Rule 1 — Replication multiplier:

Raw storage × replication factor = actual storage needed
3 replicas standard → multiply by 3

Rule 2 — Index overhead:

Database indexes add 20–50% on top of raw row data
250 TB raw data → ~300–375 TB with indexes

Rule 3 — Media vs metadata:

Metadata is tiny.
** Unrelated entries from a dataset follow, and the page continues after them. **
-- ==== Sys2Proof/Machine/Ops.lean ====
section
/-! DEFINITION. Named operations over the register window, the queues of events and replies, and the sparse
memories, shared by all meanings. -/
namespace Sys2Proof

/-- Is the source on the side-band? -/
def Src.isSide : Src → Bool
  | .side _ => true
  | .host _ _ _ => false

/-- The same sender: the same address and UDP port, or the same EID (R409, R469). -/
def Src.same : Src → Src → Bool
  | .host _ a u, .host _ b v => a == b && u == v
  | .side a, .side b => a == b
  | _, _ => false

end Sys2Proof

namespace Sys2Proof.Machine

/-! ## The register window (R441 to R449) -/

/-- Window bounds: the block of an address, alias bits removed, with its base and registers. -/
def blockOf (addr : Nat) : Option (Nat × BlockDef) :=
  match regBlocks.find? fun b => decide (b.base ≤ addr ∧ addr < b.base + 0x10000 * b.count) with
  | some b => some (addr / 0x10000 * 0x10000, b)
  | none => none

/-- Registers of the block at `base`; NIB0 has further ones (R314). -/
def regsAt (base : Nat) (b : BlockDef) : List RegDef := if base = 0x200000 then b.regs ++ regsNIB0 else b.regs

/-- Does offset `o` fall on a register of this definition? -/
def RegDef.covers (r : RegDef) (o : Nat) : Bool :=
  decide (r.off ≤ o) && (if r.stride = 0 then o == r.off
    else (o - r.off) % r.stride == 0 && decide ((o - r.off) / r.stride < r.count))

/-- The register of an address without alias (R442): none where the offset holds no register. -/
def regDef (addr : Nat) : Option RegDef :=
  match blockOf addr with
  | some (base, b) => (regsAt base b).find? fun r => r.covers (addr % 0x10000)
  | none => none

/-- The Reset column of a register (R449). CABc_MAPw shows the identity map (Table 6.19). -/
def regReset (addr : Nat) : Word :=
  match regDef addr with
  | some r =>
    let v := r.fields.foldl (fun v f => setBits v f.hi f.lo f.reset) 0
    let o := addr % 0x10000
    if 0x100000 ≤ addr ∧ addr < 0x200000 ∧ 0x100 ≤ o ∧ o < 0x140 then
      BitVec.ofNat 32 ((o - 0x100) * 0x01010101 + 0x03020100)
    else BitVec.ofNat 32 v
  | none => 0

/-- The stored word of a register. -/
def State.reg (s : State) (addr : Nat) : Nat := (spGet regReset s.regs addr).toNat

/-- The state with a register's word replaced. -/
def State.setReg (s : State) (addr v : Nat) : State :=
  { s with regs := spSet regReset s.regs addr (BitVec.ofNat 32 v) }

/-- A field's value. -/
def State.get (s : State) (f : Fld) : Nat := bits (s.reg f.addr) f.hi f.lo

/-- Is a one-bit field 1? -/
def State.on (s : State) (f : Fld) : Bool := s.get f == 1

/-- The state with a field set by hardware. -/
def State.put (s : State) (f : Fld) (v : Nat) : State := s.setReg f.addr (setBits (s.reg f.addr) f.hi f.lo v)

/-- The state with a saturating counter field raised by `n`. -/
def State.bump (s : State) (f : Fld) (n : Nat) : State := s.put f (min (s.get f + n) (2 ^ (f.hi + 1 - f.lo) - 1))

/-- A 64-bit or shorter pair of LO and HI fields. -/
def State.get2 (s : State) (lo hi : Fld) : Nat := s.get lo + 2 ^ 32 * s.get hi

/-- The pair written. -/
def State.put2 (s : State) (lo hi : Fld) (v : Nat) : State := (s.put lo (v % 2 ^ 32)).put hi (v / 2 ^ 32)

/-- The registers from `lo` to below `hi` back at their Reset column. -/
def State.resetRegs (s : State) (lo hi : Nat) : State := { s with regs := spClear s.regs lo hi }

/-- Main rails good: the condition of R443. -/
def State.answers (s : State) (addr : Nat) : Bool := s.power.mainOk || decide (addr < 0x30000)

/-- Job state codes of Table 12.5. -/
abbrev jsEmpty : Nat := 0
abbrev jsLoaded : Nat := 1
abbrev jsRunning : Nat := 2
abbrev jsSafe : Nat := 3
abbrev jsLoading : Nat := 4

/-- The job state. -/
def State.jobState (s : State) : Nat := s.get GLB_STATE_JOB_STATE

/-- The index of the running step, or of the next one to run (GLB_STEP). -/
def State.step (s : State) : Nat := s.get GLB_STEP_STEP

/-- The timestamp (R330). -/
def State.stamp (s : State) : Nat := s.get2 CNT_TIME_LO_TIME CNT_TIME_HI_TIME

/-! ## Event counters (R326 to R331) -/

/-- The readings, newest first, that count for the last second: those inside it and the one that held as it began (R379, R458). -/
def keepVins (now : Nat) : List (Nat × Nat) → List (Nat × Nat)
  | [] => []
  | (t, v) :: l => if now < t + 1000000000 then (t, v) :: keepVins now l else [(t, v)]

/-- The instance that an event names, in the dimensions it carries (R328). -/
structure Inst where
  desk : Option Nat := none
  leaf : Option Nat := none
  cab : Option Nat := none
  port : Option Nat := none
  deriving DecidableEq, Repr

/-- Does a filter code match (R328)? Codes at or above `n` select any. -/
def filterOk (code n : Nat) (i : Option Nat) : Bool :=
  match i with
  | none => true
  | some v => decide (n ≤ code) || code == v

/-- Does selection word `w` match event `code` at an instance? -/
def selMatches (w code : Nat) (i : Inst) : Bool :=
  bits w 7 0 == code && bit w 10 && filterOk (bits w 12 11) 2 i.desk && filterOk (bits w 15 13) 4 i.leaf
    && filterOk (bits w 20 16) 16 i.cab && filterOk (bits w 26 21) 26 i.port

/-- Counter `k` raised by `n`, wrapping or saturating at 48 bits (R329). -/
def State.addCounter (s : State) (k n : Nat) : State :=
  let v := s.get2 (CNT_VAL_LO_VALUE_LO k) (CNT_VAL_HI_VALUE_HI k) + n
  if v < 2 ^ 48 then s.put2 (CNT_VAL_LO_VALUE_LO k) (CNT_VAL_HI_VALUE_HI k) v
  else
    let v := if s.on (CNT_SEL_SATURATE k) then 2 ^ 48 - 1 else v % 2 ^ 48
    let s := s.put2 (CNT_VAL_LO_VALUE_LO k) (CNT_VAL_HI_VALUE_HI k) v
    if k < 32 then s.setReg 0x40008 (orBit (s.reg 0x40008) k) else s.setReg 0x4000C (orBit (s.reg 0x4000C) (k - 32))

/-- The counters, in mode OCCUR or DURATION, that take event `code` at an instance. -/
def State.countersOf (s : State) (code : Nat) (i : Inst) (duration : Bool) : List Nat :=
  if s.on CNT_CTRL_ENABLE then
    (List.range 64).filter fun k =>
      let w := s.reg (0x40100 + 4 * k)
      bit w 8 == duration && selMatches w code i
  else []

/-- What the risk estimator remembers of an event (Table 11.3): CE and SRAM_CE; UE, DETECT_FAIL, SRAM_UE and LOST_READ;
Q_RETX_FRAME; retrains and lane degrades. -/
def State.riskNote (s : State) (code n : Nat) : State :=
  let r := s.risk
  if code = 0x42 ∨ code = 0x64 then { s with risk := { r with ce := (s.time, n) :: r.ce } }
  else if code = 0x43 ∨ code = 0x44 ∨ code = 0x45 ∨ code = 0x65 then { s with risk := { r with ue := (s.time, n) :: r.ue } }
  else if code = 0xA5 then { s with risk := { r with retx := (s.time, n) :: r.retx } }
  else if code = 0xAA ∨ code = 0xAB then { s with risk := { r with trains := (s.time, n) :: r.trains } }
  else s

/-- `n` occurrences of an event, or one entry into a state (R327). -/
def State.countAt (s : State) (code : Nat) (i : Inst) (n : Nat) : State :=
  (s.countersOf code i false).foldl (fun s k => s.addCounter k n) (s.riskNote code n)

/-- One occurrence of an event with no dimension. -/
def State.count (s : State) (code : Nat) : State := s.countAt code {} 1

/-- A frame on a host port counted: H_RX_FRAME, and the codewords that FEC has corrected meanwhile (R405, R461). -/
def State.hostRx (s : State) (port : Nat) : State :=
  let n := s.hostFrames.getD port 0
  let s := ({ s with hostFrames := modifyAt s.hostFrames port (· + 1) } : State).countAt 0xC0 { port := some (24 + port) } 1
  s.countAt 0xC6 { port := some (24 + port) } (Config.hostFec 0 port n)

/-- What a FEC register of a host port shows: 0 corrected, 1 uncorrectable codewords since its reset, saturating (R461, log 82). -/
def State.hostFec (s : State) (kind port : Nat) : Nat :=
  min (2 ^ 32 - 1) ((List.range (s.hostFrames.getD port 0)).map (Config.hostFec kind port)).sum

/-! ## Alerts and events (R416, R456, R471) -/

/-- Raise source bit `b` of GLB_ALERT_SRC (Table 13.6). -/
def State.alert (s : State) (b : Nat) : State := s.setReg 0x2C (orBit (s.reg 0x2C) b)

/-- Is ALERT_N asserted (R456)? -/
def State.alertN (s : State) : Bool :=
  decide (s.get GLB_ALERT_SRC_SRC &&& s.get GLB_ALERT_EN_EN ≠ 0) || (s.on GAU_STATUS_DRY_ALARM && s.on GAU_CTRL_ALARM_ALERT)

/-- Codes of Tables 12.3 and 14.3 that EVENT_MASK cannot suppress. -/
def eventMaskable (code : Nat) : Bool := !([2, 3, 7, 8, 0xD, 0xE, 0x10, 0x12].contains code)

/-- Is host port `h` up? -/
def State.hostUp (s : State) (h : Nat) : Bool := s.on (HPT_STATUS_LINK_UP h)

/-- The session of a source. -/
def State.sessionOf (s : State) (src : Src) : Option Session := s.chembe.sessions.find? fun x => x.src = src

/-- Session and destination of the host owner's events: the port of its most recent command, or the other port to
ALT_ADDR when that one is down (R417). Answers port, address, session, failover. -/
def State.hostDest (s : State) : Option (Nat × Nat × Nat × Bool) :=
  match s.flash.owner with
  | none => none
  | some (own, alt) =>
    let sess := match s.chembe.sessions.find? fun x =>
        match x.src with | .host _ a _ => a = own || a = alt | .side _ => false with
      | some x => x.num
      | none => 0
    let p := s.chembe.ownerPort
    if s.hostUp p then some (p, own, sess, false)
    else if s.hostUp (1 - p) ∧ alt ≠ 0 then some (1 - p, alt, sess, true)
    else none

/-- Can MCTP messages pass: the Escritoire is ready, with a dynamic address and an EID (R464, R466, R467)? -/
def State.mctpUp (s : State) : Bool := s.esc.ready && s.esc.i3cAddr.isSome && s.esc.eid.isSome

/-- Destination of the side-band queue: the receiver's EID and session (R471). -/
def State.sideDest (s : State) : Option (Nat × Nat) :=
  match s.esc.receiver with
  | some (_, eid) => if !s.mctpUp then none else some (eid, match s.sessionOf (.side eid) with | some x => x.num | none => 0)
  | none => none

/-- Parameters of an EVENT packet (R416). -/
def QEvent.params (e : QEvent) : List Byte := le 2 e.code ++ zeros 2 ++ le 4 e.step ++ le 8 e.time ++ e.body

/-- Does the owner of the queue have somewhere to send to? -/
def State.canSend (s : State) (side : Bool) : Bool := if side then s.sideDest.isSome else s.hostDest.isSome

/-- Queue of a carrier. -/
def State.evq (s : State) (side : Bool) : EventQueue := if side then s.chembe.side else s.chembe.host

/-- Queue of a carrier replaced. -/
def State.setEvq (s : State) (side : Bool) (q : EventQueue) : State :=
  if side then { s with chembe := { s.chembe with side := q } } else { s with chembe := { s.chembe with host := q } }

/-- Something sent. -/
def State.send (s : State) (o : Out) : State := { s with out := s.out ++ [o] }

/-- An in-band interrupt, which reports a pending read to the controller of the side-band (R467). -/
def State.ibi (s : State) : State := s.send (.i3c 0 ibiByte)

/-- One EVENT packet sent (R416, R417): EVENT_SENT, and H_FAILOVER when it takes the other port to ALT_ADDR; an owner's
COMMAND_DONE goes to the address and session of its command (R412); the side-band signals it with an in-band interrupt
(R467). -/
def State.transmit (s : State) (side : Bool) (e : QEvent) (n : Nat) : State :=
  if side then
    match s.sideDest with
    | some (eid, num) => s.ibi.send (.event true 0 eid num n e.params)
    | none => s
  else
    match s.hostDest with
    | some (p, own, num, failover) =>
      let d := e.dest.getD (own, num)
      let s := s.send (.event false p (if failover then own else d.1) d.2 n e.params)
      let s := (s.countAt 0xC1 { port := some (24 + p) } 1).countAt 0xC5 { port := some (24 + p) } 1
      if failover then s.countAt 0xC8 { port := some (24 + p) } 1 else s
    | none => s

/-- The first unsent event of a queue numbered and sent (R416). -/
def State.sendNext (s : State) (side : Bool) (q : EventQueue) (e : QEvent) (sent : Nat) : State :=
  let items := q.items.take sent ++ { e with seq := some q.next } :: q.items.drop (sent + 1)
  let q' := { q with items := items, next := (q.next + 1) % 2 ^ 32,
                     lastSend := if sent = 0 then s.time else q.lastSend }
  (s.setEvq side q').transmit side e q.next

/-- Send the unsent events of a queue in order while fewer than 64 are unacknowledged (R416); `n` bounds the loop by
the queue's length. -/
def State.pumpGo (side : Bool) : Nat → State → State
  | 0, s => s
  | n + 1, s =>
    let q := s.evq side
    let sent := (q.items.takeWhile fun e => e.seq.isSome).length
    match q.items[sent]? with
    | none => s
    | some e => if sent < 64 ∧ s.canSend side then State.pumpGo side n (s.sendNext side q e sent) else s

/-- Send what the queue may send now. -/
def State.pump (s : State) (side : Bool) : State := State.pumpGo side 64 s

/-- A list without its oldest maskable event, or without its oldest where none is maskable (R416). -/
def dropOldest (items : List QEvent) : List QEvent :=
  match items.findIdx? fun e => eventMaskable e.code with
  | some i => items.eraseIdx i
  | none => items.drop 1

/-- Is the event an EVENT_LOST not yet sent? -/
def lostUnsent (e : QEvent) : Bool := e.code == 0xE && e.seq.isNone

/-- A queue with one event more. On overflow the oldest maskable event goes and EVENT_LOST tells how many went; an
EVENT_LOST that still waits takes the new loss into its COUNT (R416). -/
def enqueue (items : List QEvent) (e : QEvent) : List QEvent :=
  if items.length < 1024 then items ++ [e]
  else if items.any lostUnsent then
    (dropOldest items).map (fun x => if lostUnsent x then { x with body := le 4 (leNat x.body + 1) } else x) ++ [e]
  else dropOldest (dropOldest items) ++ [e, { e with code := 0xE, body := le 4 2, seq := none }]

/-- An event put into a queue: with no owner the 64 newest stay (R416). -/
def State.putEvent (s : State) (side : Bool) (e : QEvent) : State :=
  let q := s.evq side
  let items := enqueue q.items e
  let items := if (if side then s.esc.receiver.isNone else s.flash.owner.isNone) then items.drop (items.length - 64) else items
  (s.setEvq side { q with items := items }).pump side

/-- An event of a step raised into one queue (R416): nothing when the mask suppresses it. -/
def State.raiseStepTo (s : State) (side : Bool) (code step : Nat) (body : List Byte) : State :=
  if eventMaskable code && !bit (s.evq side).mask code then s
  else s.putEvent side { code := code, step := step, time := s.stamp, body := body, seq := none }

/-- An event of the current step raised into one queue. -/
def State.raiseTo (s : State) (side : Bool) (code : Nat) (body : List Byte) : State := s.raiseStepTo side code s.step body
Media is everything.
Instagram: user profiles + captions = a few TB
Instagram: photos = petabytes
Always separate your estimate into metadata + media

Rule 4 — Compression:

Text compresses ~3–10× with gzip/snappy
Already-compressed files (JPEG, MP4, MP3) gain almost nothing from further compression
Don't apply text compression ratios to media — it won't help


Quick unit conversions#

1 KB  = 10^3  bytes = 1,000 bytes
1 MB  = 10^6  bytes = 1,000 KB
1 GB  = 10^9  bytes = 1,000 MB
1 TB  = 10^12 bytes = 1,000 GB
1 PB  = 10^15 bytes = 1,000 TB

Powers of 2 (binary):
1 KiB = 2^10 = 1,024 bytes   (~same as 1 KB for estimation purposes)
1 MiB = 2^20 ≈ 1M bytes
1 GiB = 2^30 ≈ 1B bytes

For estimation, always use powers of 10 (KB = 1,000). Close enough to powers of 2 for interview math.


Storage estimates for common systems#

URL shortener (10 years, 50B URLs):
  50B × 500 bytes = 25 TB raw → ~250 TB with indexes + replication

Twitter (10 years, 500M tweets/day):
  500M × 280 bytes = 140 MB/day text
  × 365 × 10 = 511 GB text (negligible)
  Media: 30% tweets have image (300KB avg)
  → 150M × 300KB/day = 45 TB/day media → 164 PB/10 years

WhatsApp (1 year):
  65B messages/day × 200 bytes = 13 TB/day metadata
  5% have media (300KB) → 3.25B × 300KB = 975 TB/day media
  → Storage is dominated by media, not text

YouTube (1 year uploads):
  500K videos/day × 100 MB raw = 50 TB/day
  × 10 (transcoded) = 500 TB/day = ~180 PB/year

Interview framing

"A URL row is ~500 bytes, a tweet is ~280 bytes, a photo is 300KB–1MB, a 1-min video is ~50MB at 720p. Always separate metadata from media — metadata is negligible compared to media. Multiply storage by 3 for replication and by 1.3–1.5 for index overhead."